Вот вчера по телевизору его показывали. Очень рада я была, что сыночек мой складно играл, не запутался. И одетый прилично, и вроде поправился. Значит, кормит его удача по скрипке, а больше мне ничего и не требуется.

Что еще? Да, тут Гриша мой заявился. Трезвый, побритый, с цветочками. Только ни к чему мне все это теперь. Он обхаживать меня, а я сижу как мертвая. Повертелся вокруг и ушел ни с чем.

25

А недавно в окне парикмахерской видела я Вавкины фотографии: образцы новых причесок на ней предлагаются. Как же это, думаю, а Монреаль, а Лазурный берег? Захожу, кассиршу спрашиваю: кто, мол, такая на витрине у вас?

— Да приходит, — говорит, — тут одна, завивается бесплатно два раза в неделю. Как раз сегодня ее срок подошел.

Ну, не поленилась я, подождала свою подружку.
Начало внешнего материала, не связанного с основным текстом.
/-- R268, R291, R292: a line that does not decode aborts with MalformedLine(LINE_IDX) or ChecksumMismatch(expected,
actual); LINE_IDX stays at the offending line and nothing but RESULT, CH_OPEN and ST is written. -/
def Obligations.UndecodableLineAborts : Prop :=
  ∀ (s : State) (l : Line), s.st = .sDecode → s.lines[s.lineIdx]? = some l →
    (decode .line l = .error .malformedLine →
      step s = .next { s with result := .fail (.malformedLine s.lineIdx), chOpen := false, st := .sAborted }) ∧
    (∀ e a : Byte, decode .line l = .error (.checksumMismatch e a) →
      step s = .next { s with result := .fail (.checksumMismatch e a), chOpen := false, st := .sAborted })

/-- A meaning run in a state its guard does not name has no effect the spec gives: it is refused by name (R16; the
model's choice, assumption log 6). -/
def Obligations.GuardNotMetIsRefused : Prop :=
  ∀ (i : Instr) (s : State), s.st ≠ guardOf i → exec i s = .refused .guardNotMet

/-- R68, R70: `Tx` and `RxRead` require CH_OPEN = 1; with CH_OPEN = 0 every row that sends or reads stops by name, in
states no run reaches (the model's choice, assumption log 7). TX.INIT with CFG.INIT = None sends nothing and is not
among them. -/
def Obligations.ClosedChannelFaults : Prop :=
  ∀ (i : Instr) (s : State) (n : Nat), i.slot n ≠ .line → s.st = guardOf i → s.chOpen = false →
    (i = .txInit → s.cfg.initSeq ≠ none) → exec i s = .fault .channelNotOpen

/-! ## The REC rows (MIB) -/

/-- R141, R161 to R166, R269: a Data record whose bytes all have legal targets is written whole; byte `i` of the
payload goes to GOFF + REC.addr + i, HWM becomes the maximum, LINE_IDX advances; nothing else changes. -/
def Obligations.RecDataWritesItsPayload : Prop :=
  ∀ (s : State) (r : Record), s.st = .sDecode → s.image.wf = true →
    (∀ k, k < r.payload.length → legalTarget s.cfg (s.goff + r.addr.toNat + k)) →
    ∃ t, exec (.recData r) s = .next t ∧
      t = { s with recLatch := r, lineIdx := s.lineIdx + 1, image := t.image,
                   hwm := watermark s.hwm (s.goff + r.addr.toNat) r.payload.length } ∧
      stores s t (s.goff + r.addr.toNat) r.payload

/-- R163, R293, R306: in strict mode the first byte below CFG.BL_SIZE or at or beyond CFG.FL_SIZE aborts the run with
RangeViolation(its address, LINE_IDX); the bytes before it are written and counted in HWM, no other is. -/
def Obligations.StrictRangeViolationAborts : Prop :=
  ∀ (s : State) (r : Record) (k : Nat), s.st = .sDecode → s.image.wf = true → s.cfg.strict = true →
    k < r.payload.length →
    (∀ j, j < k → legalTarget s.cfg (s.goff + r.addr.toNat + j)) →
    (s.goff + r.addr.toNat + k < s.cfg.blSize ∨ s.cfg.flSize ≤ s.goff + r.addr.toNat + k) →
    ∃ t, exec (.recData r) s = .next t ∧
      t = { s with recLatch := r, image := t.image,
                   hwm := watermark s.hwm (s.goff + r.addr.toNat) k,
                   result := .fail (.rangeViolation (s.goff + r.addr.toNat + k) s.lineIdx),
                   chOpen := false, st := .sAborted } ∧
      stores s t (s.goff + r.addr.toNat) (r.payload.take k)

/-- R165, R301, R306: with CFG.STRICT = 0 the first byte at or beyond CFG.FL_SIZE aborts the run with
Panic(CapacityViolation(its address, LINE_IDX)); the bytes before it are written, it is not, and HWM is not updated
for it. That the panic is taken by the abort sequence is assumption log 9. -/
def Obligations.CapacityPanicAborts : Prop :=
  ∀ (s : State) (r : Record) (k : Nat), s.st = .sDecode → s.image.wf = true → s.cfg.strict = false →
    k < r.payload.length →
    (∀ j, j < k → s.goff + r.addr.toNat + j < s.cfg.flSize) →
    s.cfg.flSize ≤ s.goff + r.addr.toNat + k →
    ∃ t, exec (.recData r) s = .next t ∧
      t = { s with recLatch := r, image := t.image,
                   hwm := watermark s.hwm (s.goff + r.addr.toNat) k,
                   result := .fail (.capacityPanic (s.goff + r.addr.toNat + k) s.lineIdx),
                   chOpen := false, st := .sAborted } ∧
      stores s t (s.goff + r.addr.toNat) (r.payload.take k)

/-- The frame of REC.DATA on every path: outside the addresses GOFF + REC.addr to GOFF + REC.addr + len - 1 every
byte of the image reads as before; configuration, input, plan, progress and channel history are unchanged. -/
def Obligations.RecDataFrame : Prop :=
  ∀ (s t : State) (r : Record), s.image.wf = true → exec (.recData r) s = .next t →
    (∀ a, ¬ (targetBase s r ≤ a ∧ a < targetBase s r + r.payload.length) → imgRead t a = imgRead s a) ∧
    t.cfg = s.cfg ∧ t.lines = s.lines ∧ t.ans = s.ans ∧ t.goff = s.goff ∧ t.pageCount = s.pageCount ∧
    t.lastBoundary = s.lastBoundary ∧ t.curAddr = s.curAddr ∧ t.pageIdx = s.pageIdx ∧ t.rxCnt = s.rxCnt ∧
    t.txLog = s.txLog ∧ t.image.wf = true ∧ s.hwm ≤ t.hwm

/-- R142, R271: "After an EndOfFile record, `ST <- S_PLAN`; LINE_IDX keeps the index of the EOF line." IMAGE and HWM
are not touched; the decoded record is latched in the same step (assumption log 17). -/
def Obligations.RecEofEndsDecoding : Prop :=
  ∀ (s : State) (r : Record), s.st = .sDecode →
    exec (.recEof r) s = .next { s with recLatch := r, st := .sPlan }

/-- R143, R270: a skipped record advances LINE_IDX and has no other effect; the decoded record is latched in the
same step (assumption log 17). -/
def Obligations.RecSkipOnlyAdvances : Prop :=
  ∀ (s : State) (r : Record), s.st = .sDecode →
    exec (.recSkip r) s = .next { s with recLatch := r, lineIdx := s.lineIdx + 1 }

/-! ## The TX rows (UPF) -/

/-- R205: INIT send. With CFG.INIT = None nothing is sent and ST becomes S_PAGE_TEST; with Some(seq) the sequence is
sent and ST becomes S_INIT_ACK. -/
def Obligations.TxInitSendsTheConfiguredSequence : Prop :=
  ∀ s : State, s.st = .sInitTx →
    (s.cfg.initSeq = none → exec .txInit s = .next { s with st := .sPageTest }) ∧
    (∀ seq, s.cfg.initSeq = some seq → s.chOpen = true →
      exec .txInit s = .next { s with txLog := s.txLog ++ seq, st := .sInitAck })

/-- R210: SOF send. -/
def Obligations.TxSofSendsA0 : Prop :=
  ∀ s : State, s.st = .sSofTx → s.chOpen = true →
    exec .txSof s = .next { s with txLog := s.txLog ++ [0xA0#8], st := .sSofAck }

/-- R212: ADDR send, the low 32 bits of CUR_ADDR least significant byte first. -/
def Obligations.TxAddrSendsCurAddrLittleEndian : Prop :=
  ∀ s : State, s.st = .sAddrTx → s.chOpen = true →
    exec .txAddr s = .next { s with
      txLog := s.txLog ++ [BitVec.ofNat 8 s.curAddr, BitVec.ofNat 8 (s.curAddr / 256),
        BitVec.ofNat 8 (s.curAddr / 65536), BitVec.ofNat 8 (s.curAddr / 16777216)],
      st := .sAddrAck }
Право, еле ее узнала. Тощая, вульгарная стала Вавка, курит, в разговоре дергается, нервничает. Глаза запали, щеки ввалились, одежонка болтается.

— Потолстела ты, — говорит она мне.

— Это правда, — отвечаю, — сладкого много ем. А ты похудела.

— На всех по-разному действует, — говорит она и усмехается. — Опустилась ты, Зинаида.

— Ты тоже, — отвечаю.

— Ай, — говорит, — суета. Съемки все, пересъемки. Делаем, переделываем.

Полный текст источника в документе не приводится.